> REQUIRED ACTION:
Below are some records. Reproduce them exactly from their first line through the line with "w = 0x1000#16", inclusive.

> Stored data entries:
>>>>
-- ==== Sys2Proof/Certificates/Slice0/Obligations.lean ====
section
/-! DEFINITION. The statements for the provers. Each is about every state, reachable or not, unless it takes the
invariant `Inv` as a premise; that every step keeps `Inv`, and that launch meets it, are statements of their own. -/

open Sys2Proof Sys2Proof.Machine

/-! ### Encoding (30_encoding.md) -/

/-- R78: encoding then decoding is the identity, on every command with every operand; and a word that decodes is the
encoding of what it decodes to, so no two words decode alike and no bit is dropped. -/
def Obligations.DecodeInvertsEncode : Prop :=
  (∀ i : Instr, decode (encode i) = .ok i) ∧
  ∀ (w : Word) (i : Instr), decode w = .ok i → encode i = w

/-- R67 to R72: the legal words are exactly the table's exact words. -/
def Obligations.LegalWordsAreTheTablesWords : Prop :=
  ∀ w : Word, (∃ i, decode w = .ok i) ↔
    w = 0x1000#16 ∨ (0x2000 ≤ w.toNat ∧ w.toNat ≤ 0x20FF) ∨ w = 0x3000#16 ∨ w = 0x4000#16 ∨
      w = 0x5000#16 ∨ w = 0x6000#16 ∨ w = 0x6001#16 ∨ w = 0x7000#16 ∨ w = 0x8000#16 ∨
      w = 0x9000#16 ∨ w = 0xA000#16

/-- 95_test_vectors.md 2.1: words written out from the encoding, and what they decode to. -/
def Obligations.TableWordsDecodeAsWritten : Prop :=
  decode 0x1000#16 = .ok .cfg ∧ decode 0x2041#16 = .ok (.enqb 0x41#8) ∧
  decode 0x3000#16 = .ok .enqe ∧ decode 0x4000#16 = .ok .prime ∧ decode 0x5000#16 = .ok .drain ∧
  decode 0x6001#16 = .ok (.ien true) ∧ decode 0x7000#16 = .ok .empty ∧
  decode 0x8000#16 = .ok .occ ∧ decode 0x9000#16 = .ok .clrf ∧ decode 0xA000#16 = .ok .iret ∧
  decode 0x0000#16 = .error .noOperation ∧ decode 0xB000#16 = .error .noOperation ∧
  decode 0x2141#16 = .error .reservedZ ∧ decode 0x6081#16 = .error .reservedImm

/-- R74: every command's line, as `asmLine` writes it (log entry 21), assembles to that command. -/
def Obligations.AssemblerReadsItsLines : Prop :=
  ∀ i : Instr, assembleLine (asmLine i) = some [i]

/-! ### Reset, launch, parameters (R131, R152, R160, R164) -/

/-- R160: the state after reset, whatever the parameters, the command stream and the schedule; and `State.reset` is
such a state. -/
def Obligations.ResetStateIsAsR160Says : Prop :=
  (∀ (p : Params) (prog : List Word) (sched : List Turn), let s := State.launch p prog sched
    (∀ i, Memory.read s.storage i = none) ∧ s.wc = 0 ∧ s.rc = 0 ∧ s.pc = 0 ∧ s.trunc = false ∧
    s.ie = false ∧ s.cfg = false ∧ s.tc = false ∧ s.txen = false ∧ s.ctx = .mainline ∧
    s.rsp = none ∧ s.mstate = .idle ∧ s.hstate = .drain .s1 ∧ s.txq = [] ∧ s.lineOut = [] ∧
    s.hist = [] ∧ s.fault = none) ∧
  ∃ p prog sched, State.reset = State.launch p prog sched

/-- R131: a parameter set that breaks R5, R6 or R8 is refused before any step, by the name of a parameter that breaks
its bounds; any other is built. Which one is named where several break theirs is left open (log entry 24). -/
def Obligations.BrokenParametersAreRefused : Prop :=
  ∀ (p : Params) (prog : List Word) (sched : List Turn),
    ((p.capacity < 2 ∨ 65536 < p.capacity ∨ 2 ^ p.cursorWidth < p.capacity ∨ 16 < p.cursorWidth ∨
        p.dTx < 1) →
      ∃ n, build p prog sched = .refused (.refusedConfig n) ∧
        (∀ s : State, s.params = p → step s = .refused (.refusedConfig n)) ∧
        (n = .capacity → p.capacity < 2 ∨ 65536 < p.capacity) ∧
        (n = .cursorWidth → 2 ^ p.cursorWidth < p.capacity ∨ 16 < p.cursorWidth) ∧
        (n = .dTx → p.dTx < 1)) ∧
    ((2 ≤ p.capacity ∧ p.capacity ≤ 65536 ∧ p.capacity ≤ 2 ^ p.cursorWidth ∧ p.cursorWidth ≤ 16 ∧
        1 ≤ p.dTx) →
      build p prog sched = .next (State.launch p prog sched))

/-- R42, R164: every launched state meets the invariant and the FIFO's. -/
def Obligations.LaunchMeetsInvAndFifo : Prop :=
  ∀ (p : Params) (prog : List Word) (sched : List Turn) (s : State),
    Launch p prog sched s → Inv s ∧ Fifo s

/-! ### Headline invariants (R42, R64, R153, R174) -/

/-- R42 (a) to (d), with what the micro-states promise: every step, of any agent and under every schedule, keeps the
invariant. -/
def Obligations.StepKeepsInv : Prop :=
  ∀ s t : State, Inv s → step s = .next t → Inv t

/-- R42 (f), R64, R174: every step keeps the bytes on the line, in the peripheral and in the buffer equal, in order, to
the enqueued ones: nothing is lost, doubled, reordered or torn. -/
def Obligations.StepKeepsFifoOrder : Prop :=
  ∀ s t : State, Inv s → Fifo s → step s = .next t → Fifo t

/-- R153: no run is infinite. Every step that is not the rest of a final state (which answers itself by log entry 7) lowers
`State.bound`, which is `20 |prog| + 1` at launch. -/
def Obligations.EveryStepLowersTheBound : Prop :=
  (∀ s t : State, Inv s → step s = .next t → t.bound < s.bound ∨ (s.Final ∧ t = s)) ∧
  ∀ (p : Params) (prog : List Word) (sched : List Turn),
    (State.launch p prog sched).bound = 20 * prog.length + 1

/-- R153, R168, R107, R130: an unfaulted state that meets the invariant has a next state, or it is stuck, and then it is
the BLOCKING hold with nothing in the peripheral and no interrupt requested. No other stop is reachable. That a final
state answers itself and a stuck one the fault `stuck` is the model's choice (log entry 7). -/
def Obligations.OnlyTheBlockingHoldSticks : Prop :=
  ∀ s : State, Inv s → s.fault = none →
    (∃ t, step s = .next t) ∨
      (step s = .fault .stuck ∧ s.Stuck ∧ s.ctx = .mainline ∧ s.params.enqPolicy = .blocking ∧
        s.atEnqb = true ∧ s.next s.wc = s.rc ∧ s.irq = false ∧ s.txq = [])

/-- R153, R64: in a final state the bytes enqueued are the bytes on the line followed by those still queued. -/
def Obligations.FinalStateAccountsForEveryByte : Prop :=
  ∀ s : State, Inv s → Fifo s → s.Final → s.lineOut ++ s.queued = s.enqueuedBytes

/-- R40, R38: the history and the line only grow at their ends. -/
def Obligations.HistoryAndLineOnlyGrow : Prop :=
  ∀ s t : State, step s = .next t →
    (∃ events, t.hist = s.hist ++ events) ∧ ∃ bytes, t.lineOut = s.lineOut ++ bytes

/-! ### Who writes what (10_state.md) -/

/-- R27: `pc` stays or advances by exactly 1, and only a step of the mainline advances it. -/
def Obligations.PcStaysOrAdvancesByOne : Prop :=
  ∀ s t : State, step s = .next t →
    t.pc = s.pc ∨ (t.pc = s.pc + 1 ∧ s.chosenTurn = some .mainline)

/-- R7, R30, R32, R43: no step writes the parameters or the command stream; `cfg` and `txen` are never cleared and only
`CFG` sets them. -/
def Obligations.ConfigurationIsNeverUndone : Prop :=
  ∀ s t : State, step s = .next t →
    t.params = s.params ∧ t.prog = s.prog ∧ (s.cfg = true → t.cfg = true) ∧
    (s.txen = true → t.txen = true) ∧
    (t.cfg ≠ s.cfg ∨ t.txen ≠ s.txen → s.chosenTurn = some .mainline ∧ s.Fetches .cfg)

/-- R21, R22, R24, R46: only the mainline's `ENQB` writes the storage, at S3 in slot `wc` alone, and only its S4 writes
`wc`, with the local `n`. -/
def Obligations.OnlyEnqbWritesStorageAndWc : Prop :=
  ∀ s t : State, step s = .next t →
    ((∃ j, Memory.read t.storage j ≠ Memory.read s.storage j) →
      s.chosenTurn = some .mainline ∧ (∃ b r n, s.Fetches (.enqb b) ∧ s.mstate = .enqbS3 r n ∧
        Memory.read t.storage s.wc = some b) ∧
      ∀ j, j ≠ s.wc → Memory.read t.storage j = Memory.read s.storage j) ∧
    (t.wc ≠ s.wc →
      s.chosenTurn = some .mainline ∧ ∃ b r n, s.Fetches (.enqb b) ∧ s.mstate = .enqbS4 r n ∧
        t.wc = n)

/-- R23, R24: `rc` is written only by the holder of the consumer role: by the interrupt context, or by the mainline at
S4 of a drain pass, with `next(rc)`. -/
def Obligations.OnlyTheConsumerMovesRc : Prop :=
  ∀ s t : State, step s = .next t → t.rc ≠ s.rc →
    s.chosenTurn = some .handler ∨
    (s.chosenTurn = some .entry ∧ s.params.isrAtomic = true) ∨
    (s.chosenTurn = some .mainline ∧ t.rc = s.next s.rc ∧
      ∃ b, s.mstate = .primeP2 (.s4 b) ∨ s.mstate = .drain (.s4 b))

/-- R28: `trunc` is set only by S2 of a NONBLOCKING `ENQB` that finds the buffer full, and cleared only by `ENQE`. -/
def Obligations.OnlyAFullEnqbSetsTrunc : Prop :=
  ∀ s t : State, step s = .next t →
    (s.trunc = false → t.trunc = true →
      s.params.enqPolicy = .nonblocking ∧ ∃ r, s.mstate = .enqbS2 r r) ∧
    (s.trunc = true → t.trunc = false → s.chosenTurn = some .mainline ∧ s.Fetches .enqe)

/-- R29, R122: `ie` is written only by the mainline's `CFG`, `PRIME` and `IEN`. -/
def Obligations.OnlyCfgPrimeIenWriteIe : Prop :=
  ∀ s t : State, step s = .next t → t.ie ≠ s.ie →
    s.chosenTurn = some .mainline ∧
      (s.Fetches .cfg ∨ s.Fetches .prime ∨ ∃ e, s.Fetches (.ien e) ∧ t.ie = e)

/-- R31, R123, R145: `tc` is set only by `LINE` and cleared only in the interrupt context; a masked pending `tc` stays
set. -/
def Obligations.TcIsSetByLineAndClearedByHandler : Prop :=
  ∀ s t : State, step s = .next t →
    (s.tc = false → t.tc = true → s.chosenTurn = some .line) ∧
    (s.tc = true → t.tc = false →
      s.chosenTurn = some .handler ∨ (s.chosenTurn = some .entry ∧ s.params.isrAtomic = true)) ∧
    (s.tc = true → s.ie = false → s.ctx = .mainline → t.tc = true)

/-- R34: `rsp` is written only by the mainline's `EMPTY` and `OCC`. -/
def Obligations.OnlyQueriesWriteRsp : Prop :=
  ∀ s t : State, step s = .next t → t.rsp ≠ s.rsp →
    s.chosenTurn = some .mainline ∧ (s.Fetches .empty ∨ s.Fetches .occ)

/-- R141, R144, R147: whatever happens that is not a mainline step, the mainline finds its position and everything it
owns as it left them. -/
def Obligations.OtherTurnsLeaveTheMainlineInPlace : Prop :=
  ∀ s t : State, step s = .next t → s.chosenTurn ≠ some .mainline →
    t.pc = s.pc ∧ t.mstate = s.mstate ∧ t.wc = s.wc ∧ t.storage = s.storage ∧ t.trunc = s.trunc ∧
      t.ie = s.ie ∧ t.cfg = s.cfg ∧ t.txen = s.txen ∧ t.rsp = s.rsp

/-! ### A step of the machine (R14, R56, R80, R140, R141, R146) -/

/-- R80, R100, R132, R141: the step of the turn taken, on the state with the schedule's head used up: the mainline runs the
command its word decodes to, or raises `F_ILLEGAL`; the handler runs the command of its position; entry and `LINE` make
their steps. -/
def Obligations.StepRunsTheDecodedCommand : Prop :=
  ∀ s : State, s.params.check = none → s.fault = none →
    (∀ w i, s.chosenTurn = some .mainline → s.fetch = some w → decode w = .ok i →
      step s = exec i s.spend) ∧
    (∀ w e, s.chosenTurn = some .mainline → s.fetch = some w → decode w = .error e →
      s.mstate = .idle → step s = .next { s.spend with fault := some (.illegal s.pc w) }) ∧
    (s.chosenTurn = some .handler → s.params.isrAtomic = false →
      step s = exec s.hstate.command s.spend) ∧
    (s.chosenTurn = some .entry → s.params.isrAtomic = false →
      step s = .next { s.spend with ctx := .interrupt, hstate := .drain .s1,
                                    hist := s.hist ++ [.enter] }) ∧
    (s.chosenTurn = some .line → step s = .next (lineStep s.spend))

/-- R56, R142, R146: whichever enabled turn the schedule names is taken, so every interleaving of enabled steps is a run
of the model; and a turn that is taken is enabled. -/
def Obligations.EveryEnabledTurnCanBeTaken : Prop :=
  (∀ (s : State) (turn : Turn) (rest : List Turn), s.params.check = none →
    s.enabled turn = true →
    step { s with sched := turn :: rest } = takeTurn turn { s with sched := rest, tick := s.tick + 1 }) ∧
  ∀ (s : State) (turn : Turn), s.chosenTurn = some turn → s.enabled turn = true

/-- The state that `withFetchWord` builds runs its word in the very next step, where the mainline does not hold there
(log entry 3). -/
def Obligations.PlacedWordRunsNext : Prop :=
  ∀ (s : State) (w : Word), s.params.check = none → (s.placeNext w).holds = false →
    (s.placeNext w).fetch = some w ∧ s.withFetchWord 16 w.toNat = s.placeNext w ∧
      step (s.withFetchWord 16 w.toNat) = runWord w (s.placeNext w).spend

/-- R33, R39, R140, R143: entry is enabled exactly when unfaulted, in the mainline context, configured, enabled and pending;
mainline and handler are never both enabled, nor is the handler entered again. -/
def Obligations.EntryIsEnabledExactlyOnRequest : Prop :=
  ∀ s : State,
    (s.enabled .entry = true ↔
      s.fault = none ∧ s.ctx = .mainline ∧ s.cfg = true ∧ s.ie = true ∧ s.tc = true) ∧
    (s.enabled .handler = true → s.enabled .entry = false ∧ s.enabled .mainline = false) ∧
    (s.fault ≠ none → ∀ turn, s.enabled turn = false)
<<<<
> WRITTEN RESPONSE:
-- ==== Sys2Proof/Certificates/Slice0/Obligations.lean ====
section
/-! DEFINITION. The statements for the provers. Each is about every state, reachable or not, unless it takes the
invariant `Inv` as a premise; that every step keeps `Inv`, and that launch meets it, are statements of their own. -/

open Sys2Proof Sys2Proof.Machine

/-! ### Encoding (30_encoding.md) -/

/-- R78: encoding then decoding is the identity, on every command with every operand; and a word that decodes is the
encoding of what it decodes to, so no two words decode alike and no bit is dropped. -/
def Obligations.DecodeInvertsEncode : Prop :=
  (∀ i : Instr, decode (encode i) = .ok i) ∧
  ∀ (w : Word) (i : Instr), decode w = .ok i → encode i = w

/-- R67 to R72: the legal words are exactly the table's exact words. -/
def Obligations.LegalWordsAreTheTablesWords : Prop :=
  ∀ w : Word, (∃ i, decode w = .ok i) ↔
    w = 0x1000#16 ∨ (0x2000 ≤ w.toNat ∧ w.toNat ≤ 0x20FF) ∨ w = 0x3000#16 ∨ w = 0x4000#16 ∨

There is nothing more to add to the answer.